Вот папка в залоснившемся картоне с наклеенным в верхнем углу желтым прямоугольником кальки с надписью: «Все о С. К. Мигулине». Листки, тетрадки, письма, копии документов — все собранное за годы. Еще раз… Почему бы не теперь? Почему не во втором часу ночи? Ведь сна нет. Глаза беречь глупо, скоро они не понадобятся.

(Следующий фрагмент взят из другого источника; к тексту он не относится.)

theorem addressPhase_spec {m : Mode} (hm : addressing m = true) (w : Word) (s : State) :
    Addressed m w s (addressPhase m w s) := by
  have hplain : ∀ {a : Word} {t : State}, s.Plain a → t.hooks = s.hooks → t.mem = s.mem → t.cfg = s.cfg →
      (t.readCycle a false).latch.dl = s.peek a := fun {a t} h hh hme hc => by
    rw [readCycle_dl _ (by rw [hookAt_congr hh]; exact h), peek_congr hme hc]
  have hbus := addressPhase_bus hm w s
  cases m with
  | implied => exact absurd hm (by decide)
  | accumulator => exact absurd hm (by decide)
  | immediate => exact absurd hm (by decide)
  | relative => exact absurd hm (by decide)
  | indirect => exact absurd hm (by decide)
  | zeroPage =>
    refine ⟨rfl, rfl, ⟨rfl, rfl, rfl, rfl, rfl, rfl⟩, ⟨fun _ => rfl, fun _ => rfl, nofun, nofun⟩, fun _ => rfl, nofun, nofun, nofun, nofun, hbus⟩
  | absolute =>
    refine ⟨rfl, rfl, ⟨rfl, rfl, rfl, rfl, rfl, rfl⟩, ⟨fun _ => pair_hi_lo w, fun _ => pair_hi_lo w, nofun, nofun⟩, fun _ => rfl, nofun,
      nofun, nofun, nofun, hbus⟩
  | absoluteX =>
    have h : (addressPhase .absoluteX w s).latch.ea = w + zext s.regs.x := congrArg (· + zext s.regs.x) (pair_hi_lo w)
    exact ⟨rfl, rfl, ⟨rfl, rfl, rfl, rfl, rfl, rfl⟩, ⟨fun _ => h, fun _ => h, nofun, nofun⟩, nofun, fun _ => rfl, fun _ => rfl, fun _ => rfl,
      fun _ _ => pair_hi_lo w, hbus⟩
  | absoluteY =>
    have h : (addressPhase .absoluteY w s).latch.ea = w + zext s.regs.y := congrArg (· + zext s.regs.y) (pair_hi_lo w)
    exact ⟨rfl, rfl, ⟨rfl, rfl, rfl, rfl, rfl, rfl⟩, ⟨fun _ => h, fun _ => h, nofun, nofun⟩, nofun, fun _ => rfl, fun _ => rfl, fun _ => rfl,
      fun _ _ => pair_hi_lo w, hbus⟩
  | zeroPageX =>
    have h : (addressPhase .zeroPageX w s).latch.ea = zext (lo w + s.regs.x) := by
      simp [addressPhase, addressRows, formAddress, loadOperand, Mode.operandBytes]
    refine ⟨?_, ?_, ?_, ⟨fun _ => h, fun _ => h, nofun, nofun⟩, fun _ => ?_, nofun, nofun, nofun, nofun, hbus⟩
    · simp [addressPhase, addressRows, formAddress, loadOperand, Mode.operandBytes]
    · simp [addressPhase, addressRows, formAddress, loadOperand, Mode.operandBytes]
    · constructor <;> simp [addressPhase, addressRows, formAddress, loadOperand, Mode.operandBytes]
    · simp [addressPhase, addressRows, formAddress, loadOperand, Mode.operandBytes]
  | zeroPageY =>
    have h : (addressPhase .zeroPageY w s).latch.ea = zext (lo w + s.regs.y) := by
      simp [addressPhase, addressRows, formAddress, loadOperand, Mode.operandBytes]
    refine ⟨?_, ?_, ?_, ⟨fun _ => h, fun _ => h, nofun, nofun⟩, fun _ => ?_, nofun, nofun, nofun, nofun, hbus⟩
    · simp [addressPhase, addressRows, formAddress, loadOperand, Mode.operandBytes]
    · simp [addressPhase, addressRows, formAddress, loadOperand, Mode.operandBytes]
    · constructor <;> simp [addressPhase, addressRows, formAddress, loadOperand, Mode.operandBytes]
    · simp [addressPhase, addressRows, formAddress, loadOperand, Mode.operandBytes]
  | indirectX =>
    refine ⟨?_, ?_, ?_, ⟨nofun, fun h => ?_, fun _ => ?_, nofun⟩, fun _ => ?_, nofun, nofun, nofun, nofun, hbus⟩
    · simp [addressPhase, addressRows, formAddress, loadOperand, Mode.operandBytes]
    · simp [addressPhase, addressRows, formAddress, loadOperand, Mode.operandBytes]
    · constructor <;> simp [addressPhase, addressRows, formAddress, loadOperand, Mode.operandBytes]
    · have h1 := h (zext (lo w + s.regs.x)) List.mem_cons_self
      have h2 : s.Plain (zext (lo w + s.regs.x + 1#8)) := h _ (List.mem_cons_of_mem _ List.mem_cons_self)
      simp only [addressPhase, addressRows, formAddress, loadOperand, Mode.operandBytes, effectiveAddress]
      simp [atEa, atEaNext]
      rw [hplain h1, hplain h2] <;> simp
    · simp [addressPhase, addressRows, formAddress, loadOperand, Mode.operandBytes]
    · simp [addressPhase, addressRows, formAddress, loadOperand, Mode.operandBytes]
  | indirectY =>
    refine ⟨?_, ?_, ?_, ⟨nofun, fun h => ?_, nofun, fun _ => ?_⟩, nofun, fun _ => ?_, fun _ => ?_, fun _ => ?_,
      fun _ h => ?_, hbus⟩
    · simp [addressPhase, addressRows, formAddress, loadOperand, Mode.operandBytes]
    · simp [addressPhase, addressRows, formAddress, loadOperand, Mode.operandBytes]
    · constructor <;> simp [addressPhase, addressRows, formAddress, loadOperand, Mode.operandBytes]
    · have h1 := h (zext (lo w)) List.mem_cons_self
      have h2 : s.Plain (zext (lo w + 1#8)) := h _ (List.mem_cons_of_mem _ List.mem_cons_self)
      simp only [addressPhase, addressRows, formAddress, loadOperand, Mode.operandBytes, effectiveAddress]
      simp [atEa, atEaNext]
      rw [hplain h1, hplain h2] <;> simp
    · simp [addressPhase, addressRows, formAddress, loadOperand, Mode.operandBytes]
    · simp [addressPhase, addressRows, formAddress, loadOperand, Mode.operandBytes, indexOf]
    · simp [addressPhase, addressRows, formAddress, loadOperand, Mode.operandBytes, indexOf]
    · simp [addressPhase, addressRows, formAddress, loadOperand, Mode.operandBytes]
    · have h1 := h (zext (lo w)) List.mem_cons_self
      have h2 : s.Plain (zext (lo w + 1#8)) := h _ (List.mem_cons_of_mem _ List.mem_cons_self)
      simp only [addressPhase, addressRows, formAddress, loadOperand, Mode.operandBytes, baseAddress]
      simp [atEa, atEaNext]
      rw [hplain h1, hplain h2] <;> simp

theorem indexedBase_eq (m : Mode) : indexedBase m = canCross m := by cases m <;> rfl

theorem hi_add_eq_iff (h l i : Byte) : hi (pair h l + zext i) = h ↔ ¬ l.toNat + i.toNat > 0xFF := by
  have h1 : h.toNat < 256 := h.isLt
  have h2 : l.toNat < 256 := l.isLt
  have h3 : i.toNat < 256 := i.isLt
  rw [← BitVec.toNat_inj, hi_toNat, BitVec.toNat_add, pair_toNat, zext_toNat]
  omega

/-- The resolver's output in the terms of 40_addressing.md. -/
theorem Addressed.output {m : Mode} {w : Word} {s u : State} (h : Addressed m w s u)
    (hp : ∀ a ∈ pointerCells m w s, s.Plain a) :
    u.latch.ea = effectiveAddress m w s ∧ u.latch.crossed = pageCrossed m w s ∧
    (canCross m = true → atUa u = uncorrectedAddress m w s) := by
  have hea := h.located.plain hp
  cases hc : canCross m with
  | false => exact ⟨hea, by rw [h.uncrossed hc, pageCrossed, indexedBase_eq, hc, Bool.false_and], nofun⟩
  | true =>
    have hb := h.base hc hp
    have hi1 := h.indexed hc
    refine ⟨hea, ?_, fun _ => ?_⟩
    · rw [h.crosses hc, pageCrossed, indexedBase_eq, hc, Bool.true_and, ← hea, ← hb, hi1, hi_pair]
      exact decide_eq_decide.mpr (not_iff_comm.mp (hi_add_eq_iff _ _ _).symm).symm
    · rw [atUa, uncorrectedAddress, h.high hc, ← hea, ← hb, hi_pair]

/-! ### The data cycles -/

/-- Without a page crossing the uncorrected address is the effective address (R182). -/
theorem uncorrected_eq (h l i : Byte) (hc : ¬ l.toNat + i.toNat > 0xFF) :
    pair h (lo (pair h l + zext i)) = pair h l + zext i := by
  apply BitVec.eq_of_toNat_eq
  have h1 : h.toNat < 256 := h.isLt
  rw [pair_toNat, lo_toNat, BitVec.toNat_add, pair_toNat, zext_toNat]
  omega

theorem applyRead_rest (op : ReadOp) (s : State) : KeepsRest s (s.applyRead op) := ⟨rfl, rfl, rfl, rfl, rfl, rfl⟩

/-- What a read-class instruction leaves: the registers its operation gives for the byte in DL, the same memory. -/
structure ReadDone (m : Mode) (w : Word) (op : ReadOp) (s t : State) : Prop where
  regs : t.regs = op s.cfg t.latch.dl s.regs
  mem : t.mem = s.mem
  rest : KeepsRest s t
  located : Located m w s t
  byte : s.Plain t.latch.ea → t.latch.dl = s.peek t.latch.ea
  bus : s.NoWaits → PointersPlain m w s → AddsCycles s t (readCycles m w s)

theorem Located.congr {m : Mode} {w : Word} {s u t : State} (h : Located m w s u) (he : t.latch.ea = u.latch.ea)
    (hl : t.latch.adl = u.latch.adl) (hh : t.latch.adh = u.latch.adh) : Located m w s t :=
  ⟨fun c => he.trans (h.direct c), fun c => he.trans (h.plain c), fun c => by rw [he, hl, hh]; exact h.answeredX c,
    fun c => by rw [he, hl, hh]; exact h.answeredY c⟩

Назад, назад! На несколько месяцев. Для того чтобы понять, что случилось. Разорвалось сердце. Но до того глухая, мучающая боль… Мы расстались с ним в марте. Его перевели в Серпухов, потом в Смоленск, в Белорусско-Литовскую армию, что было нелепой ссылкой, ибо армия не вела тогда операций. Помощник командующего бездействующей армией. И это в пору, когда на Дону все горит, трещит, наступает Деникин, бушует казачье восстание — вырвали с поля боя и закинули куда-то в лопухи, в тишину и покой! Корпус Хвесина, созданный для борьбы с повстанцами, провалил дело, растерялся, отступил. В июне опять вспомнили о Мигулине. Вот телеграмма члена РВС Южфронта Сокольского Председателю РВС Республики: «Козлов 10 июня. Деникинский отряд в составе, по-видимому, трех конных полков прорвался Казанскую. Опасность переброски восстания Хоперский, Усть-Медведицкий округа значительно увеличилась. Задача экспедиционных войск теперь, когда фронт на юге открыт, постановлена: занять левый берег Дона от Богучара до Усть-Медведицы, предупредить восстание северных округах. Хвесин обнаружил беспомощное состояние. Решительно предлагаю срочно назначить командиром корпуса Мигулина, бывшего начдивом 23. Имя Мигулина обеспечит нейтралитет и поддержку северных округов, если не поздно. Прошу немедленно ответить Козлов. Командюж всецело согласен. Сокольский».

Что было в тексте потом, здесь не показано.